Data for analysis>

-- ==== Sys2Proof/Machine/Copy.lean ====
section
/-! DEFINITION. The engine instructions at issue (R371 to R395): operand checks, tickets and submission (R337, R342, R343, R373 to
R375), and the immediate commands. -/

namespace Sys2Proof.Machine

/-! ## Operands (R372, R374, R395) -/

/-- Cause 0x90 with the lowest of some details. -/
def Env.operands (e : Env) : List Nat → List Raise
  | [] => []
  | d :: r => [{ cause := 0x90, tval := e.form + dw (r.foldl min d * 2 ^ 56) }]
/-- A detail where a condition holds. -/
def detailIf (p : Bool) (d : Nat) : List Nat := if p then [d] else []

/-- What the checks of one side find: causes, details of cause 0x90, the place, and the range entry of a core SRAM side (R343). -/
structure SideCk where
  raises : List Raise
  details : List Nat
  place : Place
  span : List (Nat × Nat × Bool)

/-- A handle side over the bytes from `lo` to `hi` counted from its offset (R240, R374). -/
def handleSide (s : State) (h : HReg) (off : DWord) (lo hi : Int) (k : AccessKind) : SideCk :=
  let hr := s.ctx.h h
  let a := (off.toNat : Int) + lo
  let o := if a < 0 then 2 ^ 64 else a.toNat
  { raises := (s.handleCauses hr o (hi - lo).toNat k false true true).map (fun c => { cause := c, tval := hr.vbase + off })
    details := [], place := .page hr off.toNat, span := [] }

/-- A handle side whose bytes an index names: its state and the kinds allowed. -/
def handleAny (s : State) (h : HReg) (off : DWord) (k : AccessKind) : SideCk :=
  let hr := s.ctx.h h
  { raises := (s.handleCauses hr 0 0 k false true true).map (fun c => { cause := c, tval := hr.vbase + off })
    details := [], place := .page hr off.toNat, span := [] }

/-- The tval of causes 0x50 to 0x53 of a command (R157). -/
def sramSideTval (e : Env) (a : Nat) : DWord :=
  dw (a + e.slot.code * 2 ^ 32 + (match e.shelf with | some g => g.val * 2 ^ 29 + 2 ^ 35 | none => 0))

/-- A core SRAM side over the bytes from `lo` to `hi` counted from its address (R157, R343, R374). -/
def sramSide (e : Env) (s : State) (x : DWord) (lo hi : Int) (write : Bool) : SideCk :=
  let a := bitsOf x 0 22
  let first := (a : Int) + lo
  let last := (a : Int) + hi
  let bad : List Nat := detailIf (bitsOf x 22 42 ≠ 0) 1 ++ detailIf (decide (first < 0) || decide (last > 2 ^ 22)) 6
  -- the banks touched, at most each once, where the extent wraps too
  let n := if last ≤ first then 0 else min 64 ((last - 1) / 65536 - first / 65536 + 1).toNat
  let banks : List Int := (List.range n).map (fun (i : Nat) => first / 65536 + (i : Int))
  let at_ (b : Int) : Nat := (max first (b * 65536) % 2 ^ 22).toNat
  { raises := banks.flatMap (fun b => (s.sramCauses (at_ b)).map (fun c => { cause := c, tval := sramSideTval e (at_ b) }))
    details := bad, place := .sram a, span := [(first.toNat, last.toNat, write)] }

--

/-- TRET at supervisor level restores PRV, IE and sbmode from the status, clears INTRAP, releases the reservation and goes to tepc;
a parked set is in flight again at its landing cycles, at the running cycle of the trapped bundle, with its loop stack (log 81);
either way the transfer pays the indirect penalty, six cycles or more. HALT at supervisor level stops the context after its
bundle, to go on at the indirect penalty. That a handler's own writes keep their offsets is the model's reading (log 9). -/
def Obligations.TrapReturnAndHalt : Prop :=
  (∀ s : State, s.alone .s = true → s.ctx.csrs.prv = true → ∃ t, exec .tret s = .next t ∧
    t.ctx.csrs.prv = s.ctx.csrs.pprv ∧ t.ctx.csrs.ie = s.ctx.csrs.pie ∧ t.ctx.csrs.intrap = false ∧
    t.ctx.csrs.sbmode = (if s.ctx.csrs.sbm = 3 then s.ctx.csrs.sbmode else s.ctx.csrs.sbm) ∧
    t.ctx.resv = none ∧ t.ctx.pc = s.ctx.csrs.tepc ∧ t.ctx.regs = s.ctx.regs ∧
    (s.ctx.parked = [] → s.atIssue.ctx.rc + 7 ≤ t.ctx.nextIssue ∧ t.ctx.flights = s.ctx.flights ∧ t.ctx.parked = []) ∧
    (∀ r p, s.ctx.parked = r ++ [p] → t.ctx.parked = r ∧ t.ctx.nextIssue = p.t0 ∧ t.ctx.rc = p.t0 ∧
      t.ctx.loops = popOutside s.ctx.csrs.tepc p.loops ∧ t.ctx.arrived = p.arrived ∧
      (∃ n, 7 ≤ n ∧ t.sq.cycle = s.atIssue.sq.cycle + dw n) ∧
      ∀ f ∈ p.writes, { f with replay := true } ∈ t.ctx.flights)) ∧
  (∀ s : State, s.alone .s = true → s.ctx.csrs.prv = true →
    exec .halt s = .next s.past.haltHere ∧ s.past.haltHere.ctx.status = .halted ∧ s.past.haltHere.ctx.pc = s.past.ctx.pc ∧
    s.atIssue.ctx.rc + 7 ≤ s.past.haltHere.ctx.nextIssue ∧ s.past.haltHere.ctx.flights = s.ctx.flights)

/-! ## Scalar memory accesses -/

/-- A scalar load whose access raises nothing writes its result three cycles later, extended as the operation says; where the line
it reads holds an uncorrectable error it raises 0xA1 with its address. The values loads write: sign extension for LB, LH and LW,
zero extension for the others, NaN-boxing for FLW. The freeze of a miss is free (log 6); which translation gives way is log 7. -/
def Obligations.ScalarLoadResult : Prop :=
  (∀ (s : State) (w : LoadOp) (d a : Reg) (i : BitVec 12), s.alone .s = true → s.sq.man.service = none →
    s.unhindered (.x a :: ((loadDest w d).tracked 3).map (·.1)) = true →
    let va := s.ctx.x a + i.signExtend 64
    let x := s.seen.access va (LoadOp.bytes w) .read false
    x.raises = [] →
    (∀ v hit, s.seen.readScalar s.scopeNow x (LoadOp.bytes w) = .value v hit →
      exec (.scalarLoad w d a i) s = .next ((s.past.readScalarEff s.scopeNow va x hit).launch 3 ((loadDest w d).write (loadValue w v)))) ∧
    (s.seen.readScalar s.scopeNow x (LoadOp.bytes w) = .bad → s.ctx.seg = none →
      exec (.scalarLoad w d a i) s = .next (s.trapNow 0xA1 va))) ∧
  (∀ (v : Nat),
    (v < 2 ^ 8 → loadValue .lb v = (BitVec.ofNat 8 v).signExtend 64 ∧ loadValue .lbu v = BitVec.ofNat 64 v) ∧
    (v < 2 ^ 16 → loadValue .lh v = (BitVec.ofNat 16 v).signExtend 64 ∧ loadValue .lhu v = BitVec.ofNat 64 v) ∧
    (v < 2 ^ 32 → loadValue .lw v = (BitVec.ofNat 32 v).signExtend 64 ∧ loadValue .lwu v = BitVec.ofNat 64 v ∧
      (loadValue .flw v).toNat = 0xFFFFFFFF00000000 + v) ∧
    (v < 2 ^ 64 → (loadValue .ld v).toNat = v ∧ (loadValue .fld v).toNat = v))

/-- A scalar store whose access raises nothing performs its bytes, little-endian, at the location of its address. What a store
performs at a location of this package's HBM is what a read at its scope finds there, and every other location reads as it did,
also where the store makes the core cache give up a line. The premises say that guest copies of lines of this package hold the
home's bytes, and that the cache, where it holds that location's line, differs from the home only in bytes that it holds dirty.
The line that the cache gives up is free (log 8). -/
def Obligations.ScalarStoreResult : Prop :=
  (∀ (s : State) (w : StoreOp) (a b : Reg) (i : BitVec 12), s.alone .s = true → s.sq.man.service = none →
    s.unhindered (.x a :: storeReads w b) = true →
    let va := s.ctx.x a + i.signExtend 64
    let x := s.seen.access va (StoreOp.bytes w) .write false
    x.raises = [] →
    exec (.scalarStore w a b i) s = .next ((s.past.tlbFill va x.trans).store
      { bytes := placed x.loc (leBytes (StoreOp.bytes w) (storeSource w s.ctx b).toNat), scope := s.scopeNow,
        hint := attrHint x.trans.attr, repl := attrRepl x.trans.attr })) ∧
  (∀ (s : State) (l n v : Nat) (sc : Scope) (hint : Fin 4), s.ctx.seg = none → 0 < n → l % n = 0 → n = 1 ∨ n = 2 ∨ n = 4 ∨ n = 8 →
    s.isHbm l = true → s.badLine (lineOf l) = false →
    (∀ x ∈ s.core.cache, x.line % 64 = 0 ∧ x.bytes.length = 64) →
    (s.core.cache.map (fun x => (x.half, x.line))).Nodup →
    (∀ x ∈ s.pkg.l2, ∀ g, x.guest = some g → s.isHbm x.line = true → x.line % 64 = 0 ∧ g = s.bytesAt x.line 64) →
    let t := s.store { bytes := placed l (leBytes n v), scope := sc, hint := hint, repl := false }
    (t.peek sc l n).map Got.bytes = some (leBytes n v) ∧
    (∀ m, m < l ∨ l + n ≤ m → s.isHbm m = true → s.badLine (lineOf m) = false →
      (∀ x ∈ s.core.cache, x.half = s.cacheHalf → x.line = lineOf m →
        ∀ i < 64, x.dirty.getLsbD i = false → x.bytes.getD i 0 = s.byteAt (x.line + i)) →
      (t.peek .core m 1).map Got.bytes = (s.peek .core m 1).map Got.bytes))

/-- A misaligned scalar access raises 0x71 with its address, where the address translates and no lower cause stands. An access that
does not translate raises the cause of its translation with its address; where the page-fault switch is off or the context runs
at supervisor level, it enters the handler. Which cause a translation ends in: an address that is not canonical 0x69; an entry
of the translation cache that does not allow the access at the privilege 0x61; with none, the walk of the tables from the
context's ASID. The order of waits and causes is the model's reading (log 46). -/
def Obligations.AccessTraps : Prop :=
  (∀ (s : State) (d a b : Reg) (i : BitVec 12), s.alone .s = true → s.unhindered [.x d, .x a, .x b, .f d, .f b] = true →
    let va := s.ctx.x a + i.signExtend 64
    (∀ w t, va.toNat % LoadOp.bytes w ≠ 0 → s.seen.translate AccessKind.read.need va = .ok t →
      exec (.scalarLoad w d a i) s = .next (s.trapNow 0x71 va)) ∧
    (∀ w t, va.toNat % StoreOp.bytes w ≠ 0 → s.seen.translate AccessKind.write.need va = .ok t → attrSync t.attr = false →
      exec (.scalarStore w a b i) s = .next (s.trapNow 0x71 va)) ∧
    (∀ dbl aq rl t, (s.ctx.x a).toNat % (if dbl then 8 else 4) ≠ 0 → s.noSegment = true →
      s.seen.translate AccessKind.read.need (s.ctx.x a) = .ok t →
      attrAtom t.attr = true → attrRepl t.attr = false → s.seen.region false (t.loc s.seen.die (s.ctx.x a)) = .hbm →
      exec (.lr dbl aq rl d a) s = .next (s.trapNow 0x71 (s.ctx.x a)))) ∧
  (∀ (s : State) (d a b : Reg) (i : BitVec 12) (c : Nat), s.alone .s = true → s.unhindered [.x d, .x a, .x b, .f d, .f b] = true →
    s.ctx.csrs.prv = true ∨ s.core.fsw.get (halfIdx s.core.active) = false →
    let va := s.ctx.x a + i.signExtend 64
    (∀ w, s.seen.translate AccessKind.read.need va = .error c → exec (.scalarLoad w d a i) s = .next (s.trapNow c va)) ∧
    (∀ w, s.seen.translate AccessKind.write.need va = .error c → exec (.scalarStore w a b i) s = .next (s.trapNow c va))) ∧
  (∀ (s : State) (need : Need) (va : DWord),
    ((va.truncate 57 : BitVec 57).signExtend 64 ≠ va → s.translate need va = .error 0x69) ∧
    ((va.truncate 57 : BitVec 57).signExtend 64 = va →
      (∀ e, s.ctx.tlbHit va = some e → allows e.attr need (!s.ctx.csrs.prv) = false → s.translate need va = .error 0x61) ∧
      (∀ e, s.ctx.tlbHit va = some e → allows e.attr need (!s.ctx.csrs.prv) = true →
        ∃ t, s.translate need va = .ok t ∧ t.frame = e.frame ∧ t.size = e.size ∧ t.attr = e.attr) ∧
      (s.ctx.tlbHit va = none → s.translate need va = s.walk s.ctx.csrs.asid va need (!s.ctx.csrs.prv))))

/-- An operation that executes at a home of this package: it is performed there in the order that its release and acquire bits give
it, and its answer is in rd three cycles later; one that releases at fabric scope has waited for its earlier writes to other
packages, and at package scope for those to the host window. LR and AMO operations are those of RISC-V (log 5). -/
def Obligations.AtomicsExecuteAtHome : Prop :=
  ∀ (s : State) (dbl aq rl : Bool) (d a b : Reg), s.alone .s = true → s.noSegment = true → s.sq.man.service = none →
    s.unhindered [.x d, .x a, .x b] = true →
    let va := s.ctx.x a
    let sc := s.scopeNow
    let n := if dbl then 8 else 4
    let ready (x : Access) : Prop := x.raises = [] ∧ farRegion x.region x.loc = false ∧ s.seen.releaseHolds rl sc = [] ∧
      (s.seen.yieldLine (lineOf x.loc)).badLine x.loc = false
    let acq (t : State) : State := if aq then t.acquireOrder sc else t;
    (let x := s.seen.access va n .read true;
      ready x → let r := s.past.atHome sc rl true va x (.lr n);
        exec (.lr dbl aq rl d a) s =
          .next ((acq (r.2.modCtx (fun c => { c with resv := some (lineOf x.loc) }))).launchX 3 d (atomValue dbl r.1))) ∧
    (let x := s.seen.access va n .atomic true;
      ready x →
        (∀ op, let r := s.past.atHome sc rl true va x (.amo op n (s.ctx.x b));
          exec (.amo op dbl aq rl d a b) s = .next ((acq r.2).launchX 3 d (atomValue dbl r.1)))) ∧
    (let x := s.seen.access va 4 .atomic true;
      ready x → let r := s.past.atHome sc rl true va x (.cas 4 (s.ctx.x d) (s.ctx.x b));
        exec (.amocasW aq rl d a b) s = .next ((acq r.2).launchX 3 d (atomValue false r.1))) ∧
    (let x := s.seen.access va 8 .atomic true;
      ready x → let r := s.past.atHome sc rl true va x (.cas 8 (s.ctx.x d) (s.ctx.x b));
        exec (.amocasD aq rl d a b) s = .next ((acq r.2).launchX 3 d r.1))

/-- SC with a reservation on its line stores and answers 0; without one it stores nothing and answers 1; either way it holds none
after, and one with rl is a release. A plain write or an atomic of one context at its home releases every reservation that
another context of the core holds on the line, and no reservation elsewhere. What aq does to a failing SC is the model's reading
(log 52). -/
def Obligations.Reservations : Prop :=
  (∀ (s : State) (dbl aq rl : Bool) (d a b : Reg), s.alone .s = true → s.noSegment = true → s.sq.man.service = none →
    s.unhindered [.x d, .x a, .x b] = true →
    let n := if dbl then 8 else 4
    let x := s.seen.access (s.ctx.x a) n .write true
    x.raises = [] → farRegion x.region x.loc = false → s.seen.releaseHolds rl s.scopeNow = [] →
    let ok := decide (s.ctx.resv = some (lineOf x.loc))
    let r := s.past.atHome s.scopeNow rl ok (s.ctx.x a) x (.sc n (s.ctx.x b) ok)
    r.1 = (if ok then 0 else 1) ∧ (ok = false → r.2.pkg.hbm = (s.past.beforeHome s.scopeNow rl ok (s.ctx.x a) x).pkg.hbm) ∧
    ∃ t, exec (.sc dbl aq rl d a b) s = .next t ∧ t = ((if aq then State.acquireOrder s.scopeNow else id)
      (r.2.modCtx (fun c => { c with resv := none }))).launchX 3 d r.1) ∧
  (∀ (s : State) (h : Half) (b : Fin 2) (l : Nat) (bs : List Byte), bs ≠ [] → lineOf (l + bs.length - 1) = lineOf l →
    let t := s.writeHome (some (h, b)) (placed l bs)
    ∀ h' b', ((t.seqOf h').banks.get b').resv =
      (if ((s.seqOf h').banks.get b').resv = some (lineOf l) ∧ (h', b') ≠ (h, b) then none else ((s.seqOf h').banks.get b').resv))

Work instruction>
Everything in the material above from the line that has "exec .tret s = .next t ∧" through the line that has "(v < 2 ^ 8 → loadValue" must be duplicated exactly, with no other lines given.

Your solution>
  (∀ s : State, s.alone .s = true → s.ctx.csrs.prv = true → ∃ t, exec .tret s = .next t ∧
    t.ctx.csrs.prv = s.ctx.csrs.pprv ∧ t.ctx.csrs.ie = s.ctx.csrs.pie ∧ t.ctx.csrs.intrap = false ∧
    t.ctx.csrs.sbmode = (if s.ctx.csrs.sbm = 3 then s.ctx.csrs.sbmode else s.ctx.csrs.sbm) ∧
    t.ctx.resv = none ∧ t.ctx.pc = s.ctx.csrs.tepc ∧ t.ctx.regs = s.ctx.regs ∧
    (s.ctx.parked = [] → s.atIssue.ctx.rc + 7 ≤ t.ctx.nextIssue ∧ t.ctx.flights = s.ctx.flights ∧ t.ctx.parked = []) ∧
    (∀ r p, s.ctx.parked = r ++ [p] → t.ctx.parked = r ∧ t.ctx.nextIssue = p.t0 ∧ t.ctx.rc = p.t0 ∧
      t.ctx.loops = popOutside s.ctx.csrs.tepc p.loops ∧ t.ctx.arrived = p.arrived ∧
      (∃ n, 7 ≤ n ∧ t.sq.cycle = s.atIssue.sq.cycle + dw n) ∧
      ∀ f ∈ p.writes, { f with replay := true } ∈ t.ctx.flights)) ∧
  (∀ s : State, s.alone .s = true → s.ctx.csrs.prv = true →
    exec .halt s = .next s.past.haltHere ∧ s.past.haltHere.ctx.status = .halted ∧ s.past.haltHere.ctx.pc = s.past.ctx.pc ∧
    s.atIssue.ctx.rc + 7 ≤ s.past.haltHere.ctx.nextIssue ∧ s.past.haltHere.ctx.flights = s.ctx.flights)

/-! ## Scalar memory accesses -/

/-- A scalar load whose access raises nothing writes its result three cycles later, extended as the operation says; where the line
it reads holds an uncorrectable error it raises 0xA1 with its address. The values loads write: sign extension for LB, LH and LW,
zero extension for the others, NaN-boxing for FLW. The freeze of a miss is free (log 6); which translation gives way is log 7. -/
def Obligations.ScalarLoadResult : Prop :=
  (∀ (s : State) (w : LoadOp) (d a : Reg) (i : BitVec 12), s.alone .s = true → s.sq.man.service = none →
    s.unhindered (.x a :: ((loadDest w d).tracked 3).map (·.1)) = true →
    let va := s.ctx.x a + i.signExtend 64
    let x := s.seen.access va (LoadOp.bytes w) .read false
    x.raises = [] →
    (∀ v hit, s.seen.readScalar s.scopeNow x (LoadOp.bytes w) = .value v hit →
      exec (.scalarLoad w d a i) s = .next ((s.past.readScalarEff s.scopeNow va x hit).launch 3 ((loadDest w d).write (loadValue w v)))) ∧
    (s.seen.readScalar s.scopeNow x (LoadOp.bytes w) = .bad → s.ctx.seg = none →
      exec (.scalarLoad w d a i) s = .next (s.trapNow 0xA1 va))) ∧
  (∀ (v : Nat),
    (v < 2 ^ 8 → loadValue .lb v = (BitVec.ofNat 8 v).signExtend 64 ∧ loadValue .lbu v = BitVec.ofNat 64 v) ∧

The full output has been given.